Addressing the large and growing burden of non-communicable diseases in the Latin American and Caribbean (LAC) region requires better prevention and screening but also improving diagnosis, treatment, and control of the conditions once they have developed. This needs concerted action by health systems, healthcare providers and patients, as well as other stakeholders – such as the food and beverages industry and society overall – to reduce both the disease incidence and long-term management.
A large and growing drag on health and resources
Among all non-communicable conditions, chronic cardiometabolic diseases (CMDs) are a particularly urgent concern in LAC because of their disease burden and economic impact.
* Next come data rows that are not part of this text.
-- ==== Sys2Proof/Laws/Step.lean ====
section
/-! SUPPORT. What a step can do, said once. -/

namespace Sys2Proof.Machine

@[simp] theorem step_of_settled (s : State) (o : Host.Outcome State Fault Refusal) (h : s.fetch = .settled o) :
    step s = o := by rw [step, h]

@[simp] theorem step_of_command (s t : State) (i : Instr) (h : s.fetch = .command i t) : step s = exec i t := by
  rw [step, h]

theorem State.fetch_cons (s : State) (m : Move) (rest : List Move) (h : s.inbox = m :: rest) :
    s.fetch = State.takeMove { s with inbox := rest } m := by rw [State.fetch, h]

/-- A command's word, while not halted. -/
theorem step_command (s : State) (w : Word) (rest : List Move) (i : Instr) (h : s.inbox = .write w :: rest)
    (hf : s.fault = false) (hd : decode w = .ok i) : step s = exec i { s with inbox := rest } := by
  simp [step, s.fetch_cons _ _ h, State.takeMove, State.takeWord, hf, hd]

/-- A word the decoder refuses. -/
theorem step_illegal (s : State) (w : Word) (rest : List Move) (e : DecodeError) (h : s.inbox = .write w :: rest)
    (hf : s.fault = false) (hd : decode w = .error e) : step s = .next (State.illegal { s with inbox := rest } w) := by
  simp [step, s.fetch_cons _ _ h, State.takeMove, State.takeWord, hf, hd]

/-- A word written while halted. -/
theorem step_discards (s : State) (w : Word) (rest : List Move) (h : s.inbox = .write w :: rest)
    (hf : s.fault = true) : step s = .next { s with inbox := rest } := by
  simp [step, s.fetch_cons _ _ h, State.takeMove, State.takeWord, hf]

theorem step_vgaReset (s : State) (rest : List Move) (h : s.inbox = .vgaReset :: rest) :
    step s = .next { s with inbox := rest, vga := s.vga.reset } := by
  simp [step, s.fetch_cons _ _ h, State.takeMove]

theorem step_powerOn (s : State) (rest : List Move) (h : s.inbox = .powerOn :: rest) :
    step s = .next (State.powerOn { s with inbox := rest }) := by
  simp [step, s.fetch_cons _ _ h, State.takeMove]

theorem step_vramChange (s : State) (rest : List Move) (p : Fin 4) (off : Nat) (b : Byte)
    (h : s.inbox = .vramChange p off b :: rest) :
    step s = if off < s.launch.params.vramPlaneBytes then
        if s.active = true then .refused .environmentWhileActive
        else .next { s with inbox := rest, vga := s.vga.setPlaneByte p.val off b }
      else .refused (.noSuchByte off) := by
  rw [step, s.fetch_cons _ _ h]
  by_cases ho : off < s.launch.params.vramPlaneBytes
  · cases ha : s.active <;> simp [State.takeMove, State.changeByte, State.whileInactive, ho, Nat.blt_eq.mpr ho]
  · have hb : Nat.blt off s.launch.params.vramPlaneBytes = false := by rw [← Bool.not_eq_true, Nat.blt_eq]; exact ho
    simp [State.takeMove, State.changeByte, ho, hb]

theorem step_regChange (s : State) (rest : List Move) (r : VgaReg) (h : s.inbox = .regChange r :: rest) :
    step s = if s.active = true then .refused .environmentWhileActive
      else .next { s with inbox := rest, vga := s.vga.setReg r none } := by
  rw [step, s.fetch_cons _ _ h]
  cases ha : s.active <;> simp [State.takeMove, State.whileInactive]

theorem step_dacChange (s : State) (rest : List Move) (i : Fin 16) (h : s.inbox = .dacChange i :: rest) :
    step s = if s.active = true then .refused .environmentWhileActive
      else .next { s with inbox := rest, vga := { s.vga with dac := s.vga.dac.set i none } } := by
  rw [step, s.fetch_cons _ _ h]
  cases ha : s.active <;> simp [State.takeMove, State.whileInactive]

/-- Every way a step can end in a next state. -/
theorem step_cases (s t : State) (h : step s = .next t) :
    (s.inbox = [] ∧ t = s) ∨
    ∃ rest, (∃ w, s.inbox = .write w :: rest ∧
        ((s.fault = true ∧ t = { s with inbox := rest }) ∨
         (s.fault = false ∧ (∃ e, decode w = .error e) ∧ t = State.illegal { s with inbox := rest } w) ∨
         (s.fault = false ∧ ∃ i, decode w = .ok i ∧ exec i { s with inbox := rest } = .next t))) ∨
      (s.inbox = .vgaReset :: rest ∧ t = { s with inbox := rest, vga := s.vga.reset }) ∨
      (∃ p off b, s.inbox = .vramChange p off b :: rest ∧ s.active = false ∧
        off < s.launch.params.vramPlaneBytes ∧
        t = { s with inbox := rest, vga := s.vga.setPlaneByte p.val off b }) ∨
      (∃ r, s.inbox = .regChange r :: rest ∧ s.active = false ∧
        t = { s with inbox := rest, vga := s.vga.setReg r none }) ∨
      (∃ i, s.inbox = .dacChange i :: rest ∧ s.active = false ∧
        t = { s with inbox := rest, vga := { s.vga with dac := s.vga.dac.set i none } }) ∨
      (s.inbox = .powerOn :: rest ∧ t = State.powerOn { s with inbox := rest }) := by
  cases hi : s.inbox with
  | nil =>
    rw [step, State.fetch, hi] at h
    cases h
    exact .inl ⟨rfl, rfl⟩
  | cons m rest =>
    refine .inr ⟨rest, ?_⟩
    cases m with
    | write w =>
      refine .inl ⟨w, rfl, ?_⟩
      rcases Bool.eq_false_or_eq_true s.fault with hf | hf
      · rw [step_discards s w rest hi hf] at h
        cases h
        exact .inl ⟨hf, rfl⟩
      · cases hd : decode w with
        | error e =>
          rw [step_illegal s w rest e hi hf hd] at h
          cases h
          exact .inr (.inl ⟨hf, ⟨e, rfl⟩, rfl⟩)
        | ok i =>
          rw [step_command s w rest i hi hf hd] at h
          exact .inr (.inr ⟨hf, i, rfl, h⟩)
    | vgaReset =>
      rw [step_vgaReset s rest hi] at h
      cases h
      exact .inr (.inl ⟨rfl, rfl⟩)
    | vramChange p off b =>
      rw [step_vramChange s rest p off b hi] at h
      split at h
      · rename_i ho
        rcases Bool.eq_false_or_eq_true s.active with ha | ha
        · rw [if_pos ha] at h
          cases h
        · rw [if_neg (by simp [ha])] at h
          cases h
          exact .inr (.inr (.inl ⟨p, off, b, rfl, ha, ho, rfl⟩))
      · cases h
    | regChange r =>
      rw [step_regChange s rest r hi] at h
      rcases Bool.eq_false_or_eq_true s.active with ha | ha
      · rw [if_pos ha] at h
        cases h
      · rw [if_neg (by simp [ha])] at h
        cases h
        exact .inr (.inr (.inr (.inl ⟨r, rfl, ha, rfl⟩)))
    | dacChange i =>
      rw [step_dacChange s rest i hi] at h
      rcases Bool.eq_false_or_eq_true s.active with ha | ha
      · rw [if_pos ha] at h
        cases h
      · rw [if_neg (by simp [ha])] at h
        cases h
        exact .inr (.inr (.inr (.inr (.inl ⟨i, rfl, ha, rfl⟩))))
    | powerOn =>
      rw [step_powerOn s rest hi] at h
      cases h
      exact .inr (.inr (.inr (.inr (.inr ⟨rfl, rfl⟩))))

end Sys2Proof.Machine
end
The two leading groups of CMDs, cardiovascular diseases and diabetes mellitus, rank first and third by their contribution to the burden of disease (see table). Together they represent more than 20 per cent of the total disease burden and more than two-thirds of deaths in the region. CMDs are also a major driver of rising health expenditures in the region. What is more, the main risk factors for these conditions – such as increased blood pressure, high blood sugar and cholesterol, and excess weight – remain prevalent and are generally increasing in LAC.
Top-3 conditions according to their disease burden in LAC in 2019
Disease burden* | Share of total disease burden | Deaths | Share of deaths | |
Cardiovascular diseases | 20.4 million | 12.3 % | 962 thousand | 26.9 % |
Cancers | 16.5 million | 9.9 % | 638 thousand | 17.8 % |
Diabetes and kidney diseases | 13.7 million | 8.3 % | 395 thousand | 11.0 % |
Persistent and large gaps in CMD treatment and control
In addition to prevention, it is critical for LAC countries to effectively diagnose and manage CMDs once they have developed. One way to understand this is the “care cascade” that describes the stages in the sequence from the initial diagnosis of a condition to treatment and ultimately achieving control. There are substantial problems at each stage. The below graph shows this using data from recent analysis in Mexico:
- 52% of patients with hypertension are undiagnosed.
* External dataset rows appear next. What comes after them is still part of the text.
/-! ### From a command to its word and back (R91, R95) -/

/-- Every command's word has its opcode and no reserved bit: the per-instruction family, put together. -/
theorem Laws.Encoding.statement (i : Instr) : Statement i := by
  cases i with
  | openDevice => exact openDevice
  | closeDevice => exact closeDevice
  | query w h stride type aux visual bpp => exact query w h stride type aux visual bpp
  | mapDevice => exact mapDevice
  | unmapDevice => exact unmapDevice
  | activate => exact activate
  | deactivate => exact deactivate
  | pixWrite x y pixel => exact pixWrite x y pixel
  | pixRead x y => exact pixRead x y
  | dirtyAdd x y w h => exact dirtyAdd x y w h
  | dirtyClear => exact dirtyClear
  | palAssign pixel => exact palAssign pixel
  | palPush => exact palPush
  | palRead index => exact palRead index
  | pwBase => exact pwBase
  | pwWrite color mask offset => exact pwWrite color mask offset
  | rastArea x y w h => exact rastArea x y w h
  | flush => exact flush

/-- Each operand field of a well-formed command's word holds the operand. -/
theorem assemble_encode (i : Instr) (hi : i.WellFormed) : i.opcode.assemble (encode i) = i := by
  have hfield := bitField_encode i hi
  cases i with
  | query | pixRead | dirtyAdd | rastArea =>
    simp [Instr.WellFormed, Instr.wellFormed, fitsCoord_iff] at hi
    simp (disch := decide) only [Instr.opcode, Opcode.assemble, hfield, Instr.operandBits, Instr.query.injEq,
      Instr.pixRead.injEq, Instr.dirtyAdd.injEq, Instr.rastArea.injEq]
    omega
  | pixWrite x y pixel =>
    have hpixel := pixel.isLt
    simp [Instr.WellFormed, Instr.wellFormed, fitsCoord_iff] at hi
    simp (disch := decide) only [Instr.opcode, Opcode.assemble, hfield, Instr.operandBits, Instr.pixWrite.injEq,
      ← BitVec.toNat_inj, BitVec.toNat_ofNat]
    omega
  | palAssign pixel =>
    have hpixel := pixel.isLt
    simp (disch := decide) only [Instr.opcode, Opcode.assemble, hfield, Instr.operandBits, Instr.palAssign.injEq,
      ← BitVec.toNat_inj, BitVec.toNat_ofNat]
    omega
  | palRead index =>
    have hindex := index.isLt
    simp (disch := decide) only [Instr.opcode, Opcode.assemble, hfield, Instr.operandBits, Instr.palRead.injEq,
      Fin.ext_iff, Fin.val_ofNat]
    omega
  | pwWrite color mask offset =>
    have hcolor := color.isLt
    have hmask := mask.isLt
    simp [Instr.WellFormed, Instr.wellFormed] at hi
    simp (disch := decide) only [Instr.opcode, Opcode.assemble, hfield, Instr.operandBits, Instr.pwWrite.injEq,
      ← BitVec.toNat_inj, BitVec.toNat_ofNat]
    omega
  | _ => rfl

/-- Settles O1: the word has the command's opcode and no reserved bit, so it decodes to what its fields make, and these
hold the operands. -/
theorem decodeOfEncodeIsTheCommand : Obligations.DecodeOfEncodeIsTheCommand := by
  intro i hi
  obtain ⟨hop, hclear⟩ := Laws.Encoding.statement i hi
  rw [decode_of_fields _ _ hop hclear, assemble_encode i hi]

/-! ### From a word to its command and back -/

/-- The fields and the reserved bits of a format cover bits 55 to 0: with the reserved bits 0, the operands the fields
make give those bits again. -/
theorem Opcode.operandBits_assemble (o : Opcode) (w : Word) (hclear : o.format.reservedClear w = true) :
    (o.assemble w).operandBits = w.toNat % 2 ^ 56 := by
  cases o with
  | query | pixWrite =>
    simp only [assemble, Instr.operandBits, bitField, BitVec.toNat_ofNat]
    omega
  | pixRead | dirtyAdd | rastArea | palAssign | palRead | pwWrite =>
    simp [format, Format.reservedClear, Format.reserved, bitField] at hclear
    simp [assemble, Instr.operandBits, bitField]
    omega
  | _ =>
    simp only [format, Format.reservedClear, Format.reserved, List.all_cons, List.all_nil, Bool.and_true, beq_iff_eq,
      bitField, pow_zero, Nat.div_one] at hclear
    exact hclear.symm

/-- Settles O2: the word is its opcode field above its operand bits, and the command's word has both. -/
theorem encodeOfDecodeIsTheWord : Obligations.EncodeOfDecodeIsTheWord := by
  intro w i h
  obtain ⟨hop, hclear, hfields⟩ := decode_ok w i h
  have hbits : i.operandBits = w.toNat % 2 ^ 56 := hfields ▸ i.opcode.operandBits_assemble w hclear
  have hw := w.isLt
  apply BitVec.eq_of_toNat_eq
  rw [encode_toNat i (decode_wellFormed w i h), hbits, ← hop, opField, bitField]
  omega

/-- Settles O3: a decoded command's operands are fields; coordinates are below 4096, so a product of two is at most
4095 * 4095. -/
theorem fieldWidthsBoundOperands : Obligations.FieldWidthsBoundOperands := by
  refine ⟨decode_wellFormed, fun a b c ha hb hc => ?_⟩
  rw [fitsCoord_iff] at ha hb hc
  have hmul : a * b ≤ 4095 * 4095 := Nat.mul_le_mul (by omega) (by omega)
  omega

/-! ### The decode masks (R92) -/

/-- The mask of the bits hi to lo. -/
def rangeMask (hi lo : Nat) : Nat := (2 ^ (hi + 1 - lo) - 1) <<< lo

/-- Masking a word with a bit range leaves the field at its place. -/
theorem and_rangeMask (w : Word) (hi lo : Nat) : w.toNat &&& rangeMask hi lo = bitField w hi lo <<< lo := by
  rw [bitField, ← Nat.shiftRight_eq_div_pow, ← Nat.and_two_pow_sub_one_eq_mod, Nat.shiftLeft_and_distrib, rangeMask]
  apply Nat.eq_of_testBit_eq
  intro k
  by_cases hk : lo ≤ k <;> simp [hk]

/-- A format's reserved mask is the union of its reserved ranges. -/
theorem Format.reservedMask_eq_or (f : Format) :
    f.reservedMask = f.reserved.foldr (fun r m => rangeMask r.1 r.2 ||| m) 0 := by
  cases f <;> decide

theorem Format.reservedMask_lt (f : Format) : f.reservedMask < 2 ^ 56 := by
  cases f <;> decide

/-- A format's decode mask is the opcode's bits and the reserved ones. -/
theorem Format.decodeMask_eq_or (f : Format) : f.decodeMask = rangeMask 63 56 ||| f.reservedMask := by
  cases f <;> decide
- 15% of these patients are diagnosed but do not receive treatment.
- 15% receive treatment but have uncontrolled hypertension.
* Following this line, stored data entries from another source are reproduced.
-- ==== Sys2Proof/Tests/Slice0.lean ====
section
/-! SUPPORT. The model's own tests. Expected values are copied from spec/95_test_vectors.md (the vector's name stands
with the test) or written out from the layouts of spec/30_encoding.md; the witnesses show that the hypotheses of each
statement can be met, at the ends of their ranges. -/

-- One theorem at a time: a thread each with a deep stack would ask for more memory than a check allows.
set_option Elab.async false

namespace Sys2Proof.Tests
open Sys2Proof Sys2Proof.Machine Sys2Proof.Claims

/-- A block with the given parameter and request bytes on its port. -/
def port (hasFmt : Bool) (bytes : List Byte) : State :=
  { State.reset with cfg := { hasFmt := hasFmt }, req := BitVec.ofNat 136 (packBytes bytes) }

/-- The response bytes of one step. -/
def answer (s : State) : List Byte :=
  match step s with
  | .next t => t.rsp.bytes
  | .fault _ => []
  | .refused _ => []

/-- The characters of one step's string output. -/
def text (s : State) : List Byte :=
  match step s with
  | .next t => (List.range t.rsp.strLen.toNat).map t.rsp.cell
  | .fault _ => []
  | .refused _ => []

/-- A block operand that is padding but for its last bytes. -/
def padded (tail : List Byte) : List Byte := List.replicate (16 - tail.length) 0#8 ++ tail

/-! ### WellFormed: an ill-formed term for each check -/

theorem test_wellFormed_tlvdec_short : Instr.wellFormed (.tlvdec (List.replicate 15 3#8)) = false := by decide
theorem test_wellFormed_tlvdec_long : Instr.wellFormed (.tlvdec (List.replicate 17 3#8)) = false := by decide
theorem test_wellFormed_fmtuid : Instr.wellFormed (.fmtuid 3#8 [0x04, 0xA2, 0xFF]) = false := by decide
theorem test_wellFormed_fmtbytes : Instr.wellFormed (.fmtbytes 16#8 (List.replicate 16 0#8)) = false := by decide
- Only 18% have controlled hypertension.
There are similar challenges for other conditions and countries. For example, fewer than two-thirds of Colombian patients diagnosed with diabetes mellitus had a recent blood sugar report and only about half of these had achieved glycemic control.
Too many patients are stuck or regress
Over time, many patients who have been diagnosed do not advance or even regress toward lower stages of the care cascade. The aforementioned Mexican study followed survey participants who had high blood pressure in 2005/6 and examined their status checked several years later, between 2009 and 2012. The below table shows the key findings:
- Many patients are stuck in lower stages of the care continuum (the yellow cells). For example, 70% of those diagnosed but untreated at baseline remained untreated a few years later.
- Few patients advance in the cascade (the green cells). For example, only 25% of those who were treated but had uncontrolled hypertension at baseline had achieved control at the time of the endline.
- Many patients regress toward earlier stages of the cascade (the red cells). 40% of controlled hypertension in 2005 dropped out of treatment entirely by the endline while only fewer than a quarter (23%) maintained control.
So just getting patients to one of stages in the care cascade is not at all sufficient: we also need to make sure that they do not regress and instead advance to later cascade stages.
Evidence-based solutions are available but concerted action is needed
Overall, this means that countries need to urgently improve screening and diagnosis, but also better manage CMDs once they have been diagnosed – along all stages of the cascade. The good news is that there are interventions and policies to improve the care cascade. They range from better primary care and access to essential medicines, to telemedicine and digital tools, and to nudges for providers and patients.
The main challenge is to get all stakeholders on board and align their efforts for maximum impact, and to reimagine and restructure how each stage of the care cascade is addressed. The health system needs to provide an enabling structure that champions chronic disease care, health care providers need to have the right incentives and resources to encourage consistent accessible and high-quality care, and patients need to be active participants. To tackle the CMD epidemic, focusing on a single stage in the cascade will not be effective, and we need concerted and purposeful action on all fronts.